# Task to carry out
The full set of entries is to be returned word for word.

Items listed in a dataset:

-- ==== Sys2Proof/Machine/State.lean ====
section
/-! DEFINITION. The state of the cowi core (spec/10_state.md R20 to R31), the reasons a step can stop, and the state after reset. -/

namespace Sys2Proof.Machine

/-- Which part of the machine is active (10 R28; D4). -/
inductive Phase where
  | decode
  | run
  | done
  | failed
  deriving DecidableEq, Repr

/-- The seven failure kinds (60 R165), in the order of their codes (R166). A failure is an outcome of the MACHINE: the step that raises it
answers a NEXT state with `phase = failed` (R175). -/
inductive Failure where
  | overflow
  | invalidCode
  | infiniteLoop
  | notAscii
  | notInteger
  | unmatchedBeginLoop
  | unmatchedEndLoop
  deriving DecidableEq, Repr

/-- Why no step is enabled. None of these is a failure of the machine: the state stays as it is. -/
inductive Fault where
  /-- Raised by ReadOrWrite's read path (or an ExecuteValue that dispatches it) at the end of the input under EOF_BYTE_POLICY `stuck`: "the step
  cannot complete" (45 R135). Safe: the machine is neither Done nor Failed, so nothing about a finished run follows (log 8). -/
  | stuckOnByteRead
  /-- Raised by ReadStdin (or an ExecuteValue that dispatches it) at the end of the input under EOF_LINE_POLICY `stuck` (45 R135). Safe (log 8). -/
  | stuckOnLineRead
  /-- Raised by any use of the current cell when `ptr` is not below TAPE_LEN: MemRead and MemWrite are defined only inside the tape (20 R41). No run
  reaches such a state (42 R112). Safe (log 11). -/
  | noSuchCell
  /-- Raised by a fetch when `pc` is beyond len(prog). No run reaches such a state (41 R105). Safe (log 11). -/
  | noSuchInstruction
  deriving DecidableEq, Repr

/-- Why an instruction has no meaning. -/
inductive Refusal where
  /-- Raised by an arm of `exec` for an instruction not modelled yet; no arm raises it now. Safe: the run stops. -/
  | notModelled (mnemonic : String)
  deriving DecidableEq, Repr

/-- The tape (10 R21) as a list of (cell index, cell value), indices strictly rising, no value 0: an unlisted cell reads 0, as after reset (R31).
DESIGN CHOICE (log 3): entries are whole cells, since no instruction addresses part of a cell (20 R41, R42). Safe. -/
abbrev Tape := List (Nat × CellVal)

/-- The ten elements of 10 R20, and the parameters of the run (00 R9). -/
structure State where
  /-- `mem`, the Memory (10 R21). -/
  mem   : Tape
  /-- `ptr`, the data pointer (10 R22). -/
  ptr   : Nat
  /-- `pc`, the program counter: an index into `prog` (10 R23). -/
  pc    : Nat
  /-- `reg`, the Register: empty, or holding one cell value (10 R24). -/
  reg   : Option CellVal
  /-- `prog`, the Program (10 R25). -/
  prog  : List Instr
  /-- `cur`, the decoder's scan cursor (10 R26). -/
  cur   : Nat
  /-- `in_pos`, the number of input bytes already taken (10 R27). -/
  inPos : Nat
  /-- `out`, the bytes written so far (10 R27). -/
  out   : List Byte
  /-- `phase` (10 R28). -/
  phase : Phase
  /-- `fail`: the failure kind when `phase = failed` (10 R28). -/
  fail  : Option Failure
  /-- The parameters of the run, which no step writes (00 R9). -/
  par   : Params
  deriving DecidableEq, Repr

/-- What a meaning answers. -/
abbrev Result := Host.Outcome State Fault Refusal

/-- Reset with the parameters of a run (70 R190, R192): every element at the value of 10 R31; nothing of an earlier run survives.
UNVERIFIED (log 26): the resets of `in_pos`, `out`, `phase`, `fail` and `prog` are the spec's decision D18. Unsafe if wrong. -/
def State.resetWith (par : Params) : State :=
  { mem := [], ptr := 0, pc := 0, reg := none, prog := [], cur := 0, inPos := 0, out := [],
    phase := .decode, fail := none, par := par }

/-- The machine right after reset, with no source buffer and no input supplied (10 R31; log 4). -/
def State.reset : State := State.resetWith Params.unsupplied

end Sys2Proof.Machine
end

# Exercise response
-- ==== Sys2Proof/Machine/State.lean ====
section
/-! DEFINITION. The state of the cowi core (spec/10_state.md R20 to R31), the reasons a step can stop, and the state after reset. -/

namespace Sys2Proof.Machine

/-- Which part of the machine is active (10 R28; D4). -/
inductive Phase where
  | decode
  | run
  | done
  | failed
  deriving DecidableEq, Repr

/-- The seven failure kinds (60 R165), in the order of their codes (R166). A failure is an outcome of the MACHINE: the step that raises it
answers a NEXT state with `phase = failed` (R175). -/
inductive Failure where
  | overflow
  | invalidCode
  | infiniteLoop
  | notAscii
  | notInteger
  | unmatchedBeginLoop
  | unmatchedEndLoop
  deriving DecidableEq, Repr

/-- Why no step is enabled. None of these is a failure of the machine: the state stays as it is. -/
inductive Fault where
  /-- Raised by ReadOrWrite's read path (or an ExecuteValue that dispatches it) at the end of the input under EOF_BYTE_POLICY `stuck`: "the step
  cannot complete" (45 R135). Safe: the machine is neither Done nor Failed, so nothing about a finished run follows (log 8). -/
  | stuckOnByteRead
  /-- Raised by ReadStdin (or an ExecuteValue that dispatches it) at the end of the input under EOF_LINE_POLICY `stuck` (45 R135). Safe (log 8). -/
  | stuckOnLineRead
  /-- Raised by any use of the current cell when `ptr` is not below TAPE_LEN: MemRead and MemWrite are defined only inside the tape (20 R41). No run
  reaches such a state (42 R112). Safe (log 11). -/
  | noSuchCell
  /-- Raised by a fetch when `pc` is beyond len(prog). No run reaches such a state (41 R105). Safe (log 11). -/
  | noSuchInstruction
  deriving DecidableEq, Repr

/-- Why an instruction has no meaning. -/
inductive Refusal where
  /-- Raised by an arm of `exec` for an instruction not modelled yet; no arm raises it now. Safe: the run stops. -/
  | notModelled (mnemonic : String)
  deriving DecidableEq, Repr

/-- The tape (10 R21) as a list of (cell index, cell value), indices strictly rising, no value 0: an unlisted cell reads 0, as after reset (R31).
DESIGN CHOICE (log 3): entries are whole cells, since no instruction addresses part of a cell (20 R41, R42). Safe. -/
abbrev Tape := List (Nat × CellVal)

/-- The ten elements of 10 R20, and the parameters of the run (00 R9). -/
structure State where
  /-- `mem`, the Memory (10 R21). -/
  mem   : Tape
  /-- `ptr`, the data pointer (10 R22). -/
  ptr   : Nat
  /-- `pc`, the program counter: an index into `prog` (10 R23). -/
  pc    : Nat
  /-- `reg`, the Register: empty, or holding one cell value (10 R24). -/
  reg   : Option CellVal
  /-- `prog`, the Program (10 R25). -/
  prog  : List Instr
  /-- `cur`, the decoder's scan cursor (10 R26). -/
  cur   : Nat
  /-- `in_pos`, the number of input bytes already taken (10 R27). -/
  inPos : Nat
  /-- `out`, the bytes written so far (10 R27). -/
  out   : List Byte
  /-- `phase` (10 R28). -/
  phase : Phase
  /-- `fail`: the failure kind when `phase = failed` (10 R28). -/
  fail  : Option Failure
  /-- The parameters of the run, which no step writes (00 R9). -/
  par   : Params
  deriving DecidableEq, Repr

/-- What a meaning answers. -/
abbrev Result := Host.Outcome State Fault Refusal

/-- Reset with the parameters of a run (70 R190, R192): every element at the value of 10 R31; nothing of an earlier run survives.
UNVERIFIED (log 26): the resets of `in_pos`, `out`, `phase`, `fail` and `prog` are the spec's decision D18. Unsafe if wrong. -/
def State.resetWith (par : Params) : State :=
  { mem := [], ptr := 0, pc := 0, reg := none, prog := [], cur := 0, inPos := 0, out := [],
    phase := .decode, fail := none, par := par }

/-- The machine right after reset, with no source buffer and no input supplied (10 R31; log 4). -/
def State.reset : State := State.resetWith Params.unsupplied

end Sys2Proof.Machine
end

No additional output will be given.